With her getting the thing that truly matters in her life; money, maybe now she can feel I was worth something to her. Dog knows it wasn't years of me standing up for her and trying to help her build a better self esteem to feel better about herself on a daily basis. That was just me "trying to control her" apparently since this is how she tells it to other family members. Sometimes in life we just don't get a fair sense of closure and we have to live with that. I have a lot of love to give and I refuse to let someone as twisted as my mother and the awful brood she's created in her own broken image stop me from sharing it. I just won't be sharing it with them anymore.

Thank you again to all of you helping us get through this awful year. I didn't think it could get worse than watching JJ meltdown and sabotage our family so viciously but hey, it's my family and the one thing they're good at is misery and stealing from each other.
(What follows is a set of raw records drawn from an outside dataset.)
-- ==== Sys2Proof/Machine/Control.lean ====
section
/-! DEFINITION. `jmp`, `jt`, `jf`, `call`, `ret` (42_control_transfer.md). Targets are resolved operands (R93). -/

namespace Sys2Proof.Machine

/-- A jump to a resolved target: a Word, so always an address (R93). -/
def State.jump (s : State) (t : Word) : State := s.setPc (zext16 t)

/-- `jmp a` (R90). -/
def execJmp (a : Operand) (s : State) : Result := .next (s.jump (a.val s))

/-- `jt a b` (R91). -/
def execJt (a b : Operand) (s : State) : Result :=
  .next (if truthy (a.val s) then s.jump (b.val s) else s.setPc (s.next 2))

/-- `jf a b` (R92). -/
def execJf (a b : Operand) (s : State) : Result :=
  .next (if truthy (a.val s) then s.setPc (s.next 2) else s.jump (b.val s))

/-- `call a`: pushes the address after the call, then jumps (R94). -/
def execCall (a : Operand) (s : State) : Result := .next ((s.push (s.next 1)).jump (a.val s))

/-- `ret`: `pc` is the popped Cell, not checked here (R95). -/
def execRet (s : State) : Result :=
  commit s (do
    let (c, t) ← s.pop
    pure (t.setPc c))

end Sys2Proof.Machine
end

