-- ==== Sys2Proof/Machine/Step.lean ====
section
/-! DEFINITION. One step of the whole machine (30_encoding.md R63, 60_exceptions.md R150, R154). -/

namespace Sys2Proof.Machine

/-- One step: while `Running` one round of the `continue()` loop, otherwise the oldest host operation issued (10_state.md
R19: "the core performs instruction cycles only in `Running`"). With nothing to do the state stays as it is. -/
def step (s : State) : Host.Outcome State Fault Refusal :=
  match s.mode with
  | .running => runRound s
  | .stopped => .next s.serveHost
  | .halted => .next s.serveHost

/-- The state with an instruction, written as one number of `nbits` bits, placed where the next step fetches and runs it
(log entry 9). -/
def State.withFetchWord (s : State) (nbits w : Nat) : State := s.withCells (cellsOfTableWord nbits w)

end Sys2Proof.Machine
end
That's done now. Time for the next stage in life. It's time to move on and just focus on loving those who love us. No time for the people who enjoy causing us misery. To anyone out there going through any similar situation; stay strong and don't let them get to you. They may be unhappy and miserable but once they refuse our attempts to help them or twist things to make it seem like you're attacking/judging them, take that as they have no desire to self improve and make the decision that's healthiest for you. There's no one in your life worth your own mental or physical health, remember that. When we truly care we build each other up and support the efforts to do better, we don't tear people down. 

These past few weeks have been very rough mentally but things are improving and I look forward to what's next. Big hug <3

-Bryan & Simon

Comments

I told my step sister recently, who had come to realize similar things with her biological family, that it is ok to walk away from a toxic family. And that by doing so she, as well as you both, can journey to finding people who are truly kind and loving and there. Like you two have all of us beside you. Big hug.

Alicia c cox

It's very sad that all of this happened and continues to happen :'( sorry to hear i wish you all the happiness in the world in the future <3 things suck now but i hope they get better as you get away from what these people did. hang in there <3

Tyranda

I’m so sorry for all the pain of the last few months.

Jp

Very sorry to hear about the hardship and thank you for sharing. You bring joy to the world through your work, and we appreciate it greatly. Your fans are here and we'll always love and support you.

Ray Yu

That really is awful, such a heavy read ... but I'm glad things are hopefully going to improve and become lighter for you two now. Sorry about the appalling "mother" you have, not to mention the no-better family, but I guess you were the White sheep of the tribe - the better example and I'm glad you know that. Always nice to see an update from you, whether it's personally about your life or Artful Collaboration. Looking forward to hearing and seeing what blessings come improving into your life in the near future!

Sam A Milazzo

Thank you for being so open about these struggles. I have also cut off toxic relatives in the past, and while it takes time to grieve the loss of what could have been, in the end it was worth it. Don't forget to grieve for yourself as well, because you deserve it. I hope life is more peaceful for you both moving forward. <3

Aleson T

Love to you both. I'm glad the house is becoming truly yours.

Jenna Tomlin

Well, perhaps one day, when you're ready for it, fostering and adoption may still be an option. Family isn't always by blood, and sometimes, blessings approach where they're least expected.

Tilghman Lesher

I’m sorry that it’s happening to you. Hoping that you both can move forward. It does speak volumes about your characters and rising above. Thank you for sharing your comics with us! Bearhugs!!!!!!!!!!!

Roger Robb

As someone who's been through something like this. You may want to be ready for when the money's all gone and the kids abandon her because she hasn't got any money and she'll come crawling to you for support.